とはいえ、すでに方向性が定まりつつ合った乃木坂46にとって、これは白石という多方面で影響力を持ったアイドルがセンターに立つことによって生まれた世界観にほかならない。もちろん生駒の功績は評価されるべきではあるが、乃木坂46が世間一般に広く知られるきっかけとなったのは紛れもなく白石の存在があったからだろう。

 乃木坂46にとって欠かせない存在となっていった白石だが、第1回(/articles/-/83093)でも指摘したようにグループを代表する存在として語られながらも、6thシングル『ガールズルール』でセンターを務めてからは約2年後の『今、話したい誰かがいる』に至るまで、センターポジションからは遠ざかる状況が続いていた。

 そして単独のセンターとしては2018年リリースの『シンクロニシティ』までなかったわけだが、白石麻衣のセンター起用は『ガールズルール『シンクロニシティ』と常に同期の生駒里奈から引き継いでのものだった。

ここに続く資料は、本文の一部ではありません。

/-- A word of no row: reserved instruction, after the usability check for a coprocessor's word (R175, R381; the spec's
decision D6, log entry 30). So are the loads, stores and moves that are not valid for CP0 and CP3 (R339, R360; its
decision D24, log entry 31). -/
def Obligations.UnassignedWordsRaiseRI : Prop :=
  (∀ w s,
    (∀ op, decodeWord w = .error (.reservedOpcode op) → Raises s (runWord w s) .ri) ∧
    (∀ f, decodeWord w = .error (.reservedFunct f) → Raises s (runWord w s) .ri) ∧
    (∀ r, decodeWord w = .error (.reservedRegimm r) → Raises s (runWord w s) .ri) ∧
    (∀ z rs rt, decodeWord w = .error (.reservedCopMove z rs rt) →
      Raises s (runWord w s) (if s.usable z then .ri else .cpu z)) ∧
    (∀ f, decodeWord w = .error (.reservedCop0Operation f) →
      Raises s (runWord w s) (if s.usable 0 then .ri else .cpu 0))) ∧
  ∀ s rt rd offset base,
    Raises s (exec (.lwc0 rt offset base) s) .ri ∧ Raises s (exec (.swc0 rt offset base) s) .ri ∧
    Raises s (exec (.mfc3 rt rd) s) .ri ∧ Raises s (exec (.swc3 rt offset base) s) .ri ∧
    (s.usable 0 = true → Raises s (exec (.cfc0 rt rd) s) .ri ∧ Raises s (exec (.ctc0 rt rd) s) .ri)

/-! ## The step -/

/-- When the CPU steps, no interrupt is due and the word fetched decodes to `i`, the step is `exec` of `i`. The fetch
itself moves the in-flight state on one instruction and, in a window of R599, runs the R3041 timer (`State.begin`); it may
touch the write buffer, the I-cache and the micro-TLB (`State.fetch`). -/
def Obligations.StepRunsDecodedInstruction : Prop :=
  ∀ s w t i, s.events = [] → s.halted = false → s.interruptPending = false → s.begin.fetch = .done w t →
    decodeWord w = .ok i → Sys2Proof.Machine.step s = exec i t

/-- What a fetch answers comes from the translated address: uncached, the word of memory after every earlier store; on
an I-cache hit the line's word; on a miss memory's word (R134). A miss fills the line with its four words and no other
line, anything else leaves the I-cache alone (R126). -/
def Obligations.FetchDeliversInstructionWord : Prop :=
  ∀ s pa u held, s.translateFetch s.pc = (.ok pa u, held) → LineIsMemory s pa → s.swapped = false →
    ∃ t, s.fetch = .done (if u then s.settledWord pa else if s.iHit pa then (s.iLine pa).word pa else s.memWord pa) t ∧
      SameMemory s t ∧ t = { s with utlb := held, mem := t.mem, wbuf := t.wbuf, icache := t.icache } ∧
      (if u then t.wbuf = [] else t.wbuf = s.wbuf ∧ t.mem = s.mem) ∧
      (u = true ∨ s.iHit pa = true → t.icache = s.icache) ∧
      (u = false → s.iHit pa = false → sparseWf ILine.blank s.icache = true →
        t.iHit pa = true ∧ (∀ a, blockAddr a = blockAddr pa → (t.iLine pa).word a = s.memWord a) ∧
        ∀ a, s.iIndex a ≠ s.iIndex pa → t.iLine a = s.iLine a)

/-- Cause.IP follows the pins, but for the one Config.FPInt gives the FPA, which follows its request (R48, R59, R432).
With no recent write of SR or Cause, a CPU step takes the interrupt exactly when R522 says, with nothing of the
instruction at `pc` done (R526); but the register of an `mfhi` or `mflo` just before it holds what was read or the half that
the next instruction or the one behind it leaves (R256, the spec's decision D28, log entry 24). -/
def Obligations.InterruptTakenBeforeInstruction : Prop :=
  (∀ s, NoRecentMtc0 s → ∀ k, k < 6 →
    (s.cfg.hasFpa = false → s.ipBits.getLsbD (10 + k) = s.pins.int.getLsbD k) ∧
    (s.cfg.hasFpa = true → (s.cp0.config.extractLsb' 26 3).toNat < 6 → s.ipBits.getLsbD (10 + k) =
      if (s.cp0.config.extractLsb' 26 3).toNat = k
        then (s.fcr31.getLsbD 17 || (s.fcr31.extractLsb' 12 5 &&& s.fcr31.extractLsb' 7 5 != 0))
        else s.pins.int.getLsbD k)) ∧
  ∀ s, s.events = [] → s.halted = false → NoRecentMtc0 s →
    let ip := s.ipBits ||| (s.cp0.cause &&& 0x300)
    (s.cp0.sr.getLsbD 0 = true → ip &&& s.cp0.sr &&& 0xFF00 ≠ 0 →
      (s.pipe.hiloReads = [] → Sys2Proof.Machine.step s = .next (s.draw.takeException .int)) ∧
      ∃ t : State, Sys2Proof.Machine.step s = .next (t.takeException .int) ∧ t = { s.draw with gpr := t.gpr } ∧
        ∀ q, t.gprAt q = s.gprAt q ∨ ∃ x ∈ s.pipe.hiloReads, x.age = 0 ∧ x.rd = q ∧
          (t.gprAt q = x.half s.rotated.passed ∨ t.gprAt q = x.half s.rotated.passed.rotated.passed)) ∧
    ((s.cp0.sr.getLsbD 0 = false ∨ ip &&& s.cp0.sr &&& 0xFF00 = 0) →
      Sys2Proof.Machine.step s = s.begin.fetch.andThen runWord)

/-- Config.Halt holds the core until an interrupt input is asserted (R60). That only the pins wake it, not a software
interrupt bit nor the FPA's request, and that Halt then reads 0, rest on the spec's decision D16 (log entry 42). -/
def Obligations.HaltWaitsForInterruptInput : Prop :=
  ∀ s, s.events = [] → s.cfg.hasConfig7181 = true → s.cp0.config.getLsbD 25 = true →
    (s.pins.int = 0 → Sys2Proof.Machine.step s = .next s) ∧
    (s.pins.int ≠ 0 → ∃ t, Sys2Proof.Machine.step s = .next t ∧ t.halted = false ∧ t.pc = s.pc ∧ t.gpr = s.gpr ∧
      t.mem = s.mem ∧ t.cp0.sr = s.cp0.sr ∧ t.cp0.config &&& 0xFDFFFFFF = s.cp0.config &&& 0xFDFFFFFF)

/-- A warm reset (R572, R571): registers not being loaded, HI, LO, the TLB and, as the choice of log entry 43 says for the
buffered stores, memory are kept; EPC is the address of the instruction that was executing. -/
def Obligations.WarmResetKeepsMostState : Prop :=
  ∀ s d i rest, s.events = .reset d i :: rest → ∃ t, Sys2Proof.Machine.step s = .next t ∧
    t.pc = 0xBFC00000 ∧ t.inDelay = false ∧ t.cp0.epc = s.pc ∧ t.cp0.random = 63 ∧
    t.cp0.sr.getLsbD 0 = false ∧ t.cp0.sr.getLsbD 1 = false ∧ t.cp0.sr.getLsbD 22 = true ∧
    t.cp0.sr.getLsbD 21 = !s.cfg.hasMmu ∧ t.hi = s.hi ∧ t.lo = s.lo ∧ t.tlb = s.tlb ∧
    (∀ q, (∀ l, s.pipe.gprLate = some l → l.reg ≠ q) → t.gprAt q = s.gprAt q) ∧
    (∀ q, (∀ l, s.pipe.fprLate = some l → l.reg ≠ q) → t.fprAt q = s.fprAt q) ∧
    (∀ k, d ≠ some k → t.dLineAt k = s.dLineAt k) ∧ (∀ k, i ≠ some k → t.iLineAt k = s.iLineAt k) ∧
    (t.mem = s.mem ∨ ∀ a, t.byteAt a = s.settledByte a) ∧ t.events = rest

/-- The hazard windows close: after four instructions that leave nothing new, no earlier value is seen any more. -/
def Obligations.HazardWindowsClose : Prop :=
  ∀ p : Pipe, let q := p.rotate.rotate.rotate.rotate
    q.gprShadow = none ∧ q.fprShadow = none ∧ q.fcrShadow = none ∧ q.late = [] ∧ q.tlbLate = [] ∧ q.hiloReads = [] ∧
    q.condWin = p.condWin - 4

/-! ## Operands -/

/-- A source register reads as its contents, `$0` as zero; in the slot of a pending load of it, as the old or the loaded
value (log entry 15); `lwl` and `lwr` merge into the loaded value, and behind a move from a coprocessor into the old or the
moved one (R21, R590). The FP registers likewise (R596). -/
def Obligations.SourceOperandReads : Prop :=
  ∀ (s : State) (r : Reg),
    s.src 0 = 0 ∧
    ((∀ l, s.pipe.gprShadow = some l → l.reg ≠ r) → s.src r = s.gprAt r) ∧
    (∀ l, s.pipe.gprShadow = some l → l.reg = r → r ≠ 0 → s.src r = l.old ∨ s.src r = s.gprAt r) ∧
    ((∀ l, s.pipe.gprShadow = some l → l.reg ≠ r) → s.mergeSrc r = s.gprAt r) ∧
    (∀ l, s.pipe.gprShadow = some l → l.isLoad = true → s.mergeSrc r = s.gprAt r) ∧
    (∀ l, s.pipe.gprShadow = some l → l.reg = r → r ≠ 0 → l.isLoad = false →
      s.mergeSrc r = l.old ∨ s.mergeSrc r = s.gprAt r) ∧
    ((∀ l, s.pipe.fprShadow = some l → l.reg ≠ r) → s.srcFpr r = s.fprAt r) ∧
    ∀ l, s.pipe.fprShadow = some l → l.reg = r → s.srcFpr r = l.old ∨ s.srcFpr r = s.fprAt r

/-! ## Integer arithmetic -/

/-- `add`, `addi`, `sub`: Ov when the signs say overflow, whatever the destination; else the wrapped result (R201, R203,
R205, R207). -/
def Obligations.TrappingArithmetic : Prop :=
  ∀ s rd rs rt (imm : BitVec 16), let a := s.src rs; let b := s.src rt; let i := imm.signExtend 32
    (a.msb = b.msb ∧ (a + b).msb ≠ a.msb → Raises s (exec (.add rd rs rt) s) .ov) ∧
    (¬ (a.msb = b.msb ∧ (a + b).msb ≠ a.msb) → WritesGpr s (exec (.add rd rs rt) s) rd (a + b)) ∧
    (a.msb = i.msb ∧ (a + i).msb ≠ a.msb → Raises s (exec (.addi rd rs imm) s) .ov) ∧
    (¬ (a.msb = i.msb ∧ (a + i).msb ≠ a.msb) → WritesGpr s (exec (.addi rd rs imm) s) rd (a + i)) ∧
    (a.msb ≠ b.msb ∧ (a - b).msb ≠ a.msb → Raises s (exec (.sub rd rs rt) s) .ov) ∧
    (¬ (a.msb ≠ b.msb ∧ (a - b).msb ≠ a.msb) → WritesGpr s (exec (.sub rd rs rt) s) rd (a - b))

/-- The register forms that never trap (R204, R206, R209-R212, R217, R218). -/
def Obligations.RegisterArithmeticResult : Prop :=
  ∀ s rd rs rt, let a := s.src rs; let b := s.src rt
    WritesGpr s (exec (.addu rd rs rt) s) rd (BitVec.ofNat 32 (a.toNat + b.toNat)) ∧
    WritesGpr s (exec (.subu rd rs rt) s) rd (BitVec.ofInt 32 (a.toInt - b.toInt)) ∧
    WritesGpr s (exec (.and rd rs rt) s) rd (a &&& b) ∧
    WritesGpr s (exec (.or rd rs rt) s) rd (a ||| b) ∧
    WritesGpr s (exec (.xor rd rs rt) s) rd (a ^^^ b) ∧
    WritesGpr s (exec (.nor rd rs rt) s) rd (~~~a &&& ~~~b) ∧
    WritesGpr s (exec (.slt rd rs rt) s) rd (if a.toInt < b.toInt then 1 else 0) ∧
    WritesGpr s (exec (.sltu rd rs rt) s) rd (if a.toNat < b.toNat then 1 else 0)

/-- The immediate forms that never trap (R208, R213-R216, R219, R220). -/
def Obligations.ImmediateArithmeticResult : Prop :=
  ∀ s rt rs (imm : BitVec 16), let a := s.src rs
    WritesGpr s (exec (.addiu rt rs imm) s) rt (BitVec.ofInt 32 (a.toInt + imm.toInt)) ∧
    WritesGpr s (exec (.andi rt rs imm) s) rt (0#16 ++ (a.extractLsb' 0 16 &&& imm)) ∧
    WritesGpr s (exec (.ori rt rs imm) s) rt (a.extractLsb' 16 16 ++ (a.extractLsb' 0 16 ||| imm)) ∧
    WritesGpr s (exec (.xori rt rs imm) s) rt (a.extractLsb' 16 16 ++ (a.extractLsb' 0 16 ^^^ imm)) ∧
    WritesGpr s (exec (.lui rt imm) s) rt (imm ++ 0#16) ∧
    WritesGpr s (exec (.slti rt rs imm) s) rt (if a.toInt < imm.toInt then 1 else 0) ∧
    WritesGpr s (exec (.sltiu rt rs imm) s) rt (if a.toNat < (imm.signExtend 32 : Word).toNat then 1 else 0)

/-- The shifts; a variable amount is the low five bits of `rs` (R230-R236). -/
def Obligations.ShiftResult : Prop :=
  ∀ s rd rt rs (sa : BitVec 5), let v := s.src rt; let n := (s.src rs).toNat % 32
    WritesGpr s (exec (.sll rd rt sa) s) rd (BitVec.ofNat 32 (v.toNat * 2 ^ sa.toNat)) ∧
    WritesGpr s (exec (.srl rd rt sa) s) rd (BitVec.ofNat 32 (v.toNat / 2 ^ sa.toNat)) ∧
    WritesGpr s (exec (.sra rd rt sa) s) rd (BitVec.ofInt 32 (v.toInt / 2 ^ sa.toNat)) ∧
    WritesGpr s (exec (.sllv rd rt rs) s) rd (BitVec.ofNat 32 (v.toNat * 2 ^ n)) ∧
    WritesGpr s (exec (.srlv rd rt rs) s) rd (BitVec.ofNat 32 (v.toNat / 2 ^ n)) ∧
    WritesGpr s (exec (.srav rd rt rs) s) rd (BitVec.ofInt 32 (v.toInt / 2 ^ n))

/-! ## Multiply and divide -/

/-- `mult` and `multu`: HI and LO are the exact 64-bit product (R243, R244). The register of an `mfhi` or `mflo` just before
holds what was read or the new half (R256, the spec's decision D28, log entry 24). -/
def Obligations.MultiplyResult : Prop :=
  ∀ s rs rt, let a := s.src rs; let b := s.src rt
    (∃ hi lo, WritesHiLo s (exec (.mult rs rt) s) hi lo ∧ (hi ++ lo : BitVec 64).toInt = a.toInt * b.toInt) ∧
    (∃ hi lo, WritesHiLo s (exec (.multu rs rt) s) hi lo ∧ (hi ++ lo : BitVec 64).toNat = a.toNat * b.toNat)

/-- `divu` and `div` with a divisor that is not zero: quotient in LO, remainder in HI; signed division rounds towards
zero, the remainder has the dividend's sign, and 0x80000000 / -1 is 0x80000000 with remainder 0 (R245, R246; R248 is the
spec's inference, its decision D10). Division by zero (log entry 26) goes on: HI and LO take some values, and nothing else
becomes undefined (R247). The register of an `mfhi` or `mflo` just before is as for `mult` (D28, log entry 24). -/
def Obligations.DivideResult : Prop :=
  ∀ s rs rt, let a := s.src rs; let b := s.src rt
    (b ≠ 0 →
      WritesHiLo s (exec (.divu rs rt) s) (BitVec.ofNat 32 (a.toNat % b.toNat)) (BitVec.ofNat 32 (a.toNat / b.toNat)) ∧
      ∃ hi lo, WritesHiLo s (exec (.div rs rt) s) hi lo ∧
        if a = 0x80000000 ∧ b = 0xFFFFFFFF then lo = 0x80000000 ∧ hi = 0
        else a.toInt = lo.toInt * b.toInt + hi.toInt ∧ hi.toInt.natAbs < b.toInt.natAbs ∧ (hi = 0 ∨ hi.msb = a.msb)) ∧
    (b = 0 →
      (∃ hi lo, WritesHiLo s (exec (.div rs rt) s) hi lo) ∧ ∃ hi lo, WritesHiLo s (exec (.divu rs rt) s) hi lo)

/-- `mfhi` and `mflo` (R249, R250) write the register and leave the marks of R256 and R258; `mthi` and `mtlo` (R251,
R252) keep the companion, unless a multiply or divide has not been read (R258, log entry 25). A write of HI within two instructions of an
`mfhi` of it: that register then holds what was read, or the new HI (R256, log entry 24); with LO the same. -/
def Obligations.MovesOfHiLo : Prop :=
  (∀ s rd, ∀ isHi : Bool, let v := if isHi then s.hi else s.lo
    ∃ t, exec (if isHi then .mfhi rd else .mflo rd) s = .next t ∧ t.gprAt rd = (if rd = 0 then 0 else v) ∧
      (∀ q, q ≠ rd → t.gprAt q = s.gprAt q) ∧ SameMemory s t ∧
      t = { s with
            gpr := t.gpr, pc := s.npc, npc := s.npc + 4, inDelay := false
            pipe := { s.pipe with hiloFresh := false, hiloReads := ⟨rd, isHi, v, 0⟩ :: s.pipe.hiloReads } }) ∧
  (∀ s rs, ∀ toHi : Bool, ∃ t, exec (if toHi then .mthi rs else .mtlo rs) s = .next t ∧
    (if toHi then t.hi else t.lo) = s.src rs ∧
    (s.pipe.hiloFresh = false → (if toHi then t.lo else t.hi) = (if toHi then s.lo else s.hi)) ∧
    (∀ q, (∀ x ∈ s.pipe.hiloReads, x.rd ≠ q ∨ x.isHi ≠ toHi) → t.gprAt q = s.gprAt q) ∧ SameMemory s t ∧
    t = { s with
          gpr := t.gpr, hi := t.hi, lo := t.lo, pc := s.npc, npc := s.npc + 4, inDelay := false
          pipe := { s.pipe with hiloReads := t.pipe.hiloReads, hiloFresh := false } }) ∧
  ∀ s t rs x, ∀ toHi : Bool, s.pipe.hiloReads = [x] → s.gprAt x.rd = x.value → x.isHi = toHi →
    exec (if toHi then .mthi rs else .mtlo rs) s = .next t → t.gprAt x.rd = x.value ∨ t.gprAt x.rd = s.src rs

/-! ## Loads and stores -/

/-- A translation keeps the offset in the page, and the lane of a byte access is memory's byte at the translated address,
or in user mode with SR.RE at that address exclusive-or 3 (R102, R103, R112, R261). -/
def Obligations.ByteAccessReachesItsByte : Prop :=
  ∀ (s : State) va st pa u, s.translate va st = .ok pa u →
    pa.extractLsb' 0 12 = va.extractLsb' 0 12 ∧
    (s.memWord pa).extractLsb' (8 * s.byteLane va) 8 =
      s.byteAt (if s.bigEndianCpu = s.cfg.bigEndian then pa else pa ^^^ 3)

/-- The aligned loads of memory, cached or not (R261, R265-R269): the word delivered, its byte or halfword of the lane
R261 computes, extended; and what the read does to the D-cache and the write buffer (R127, R129, R132, R139). -/
def Obligations.AlignedLoadResult : Prop :=
  ∀ s rt base (offset : BitVec 16) pa u, let va := s.src base + offset.signExtend 32
    MayAccess s → NormalCaches s → s.translate va false = .ok pa u → LineIsMemory s pa →
    let w := s.deliveredWord u pa
    let k := va.toNat % 4
    let b := if s.bigEndianCpu then 3 - k else k
    let h := if s.bigEndianCpu then 2 - k else k
    LoadsGpr s (exec (.lb rt offset base) s) rt ((w.extractLsb' (8 * b) 8).signExtend 32) u pa ∧
    LoadsGpr s (exec (.lbu rt offset base) s) rt ((w.extractLsb' (8 * b) 8).setWidth 32) u pa ∧
    (k % 2 = 0 → LoadsGpr s (exec (.lh rt offset base) s) rt ((w.extractLsb' (8 * h) 16).signExtend 32) u pa) ∧
    (k % 2 = 0 → LoadsGpr s (exec (.lhu rt offset base) s) rt ((w.extractLsb' (8 * h) 16).setWidth 32) u pa) ∧
    (k = 0 → LoadsGpr s (exec (.lw rt offset base) s) rt w u pa)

 というのも『シンクロニシティ』では生駒のラストシングルということで秋元康からセンターの打診を受けていたが、生駒は断っている。そこで抜擢されたのが白石だ。生駒のラストシングルを同期で、草創期のグループの人気の中心にあった白石が選ばれたのは必然だろう。

 このように白石は乃木坂46が変革を求められた際に、まるでピンチヒッターのようにセンターに立つことが多かったように思う。それは白石がこれまで積み上げてきた実績と信頼の賜物でしかない。

 テレビでもライブでも白石がセンターに立ったときの安定感は際立っていた。どんな時でも妥協せず最高のパフォーマンスを見せてくれた白石はアイドルのお手本のような人だ。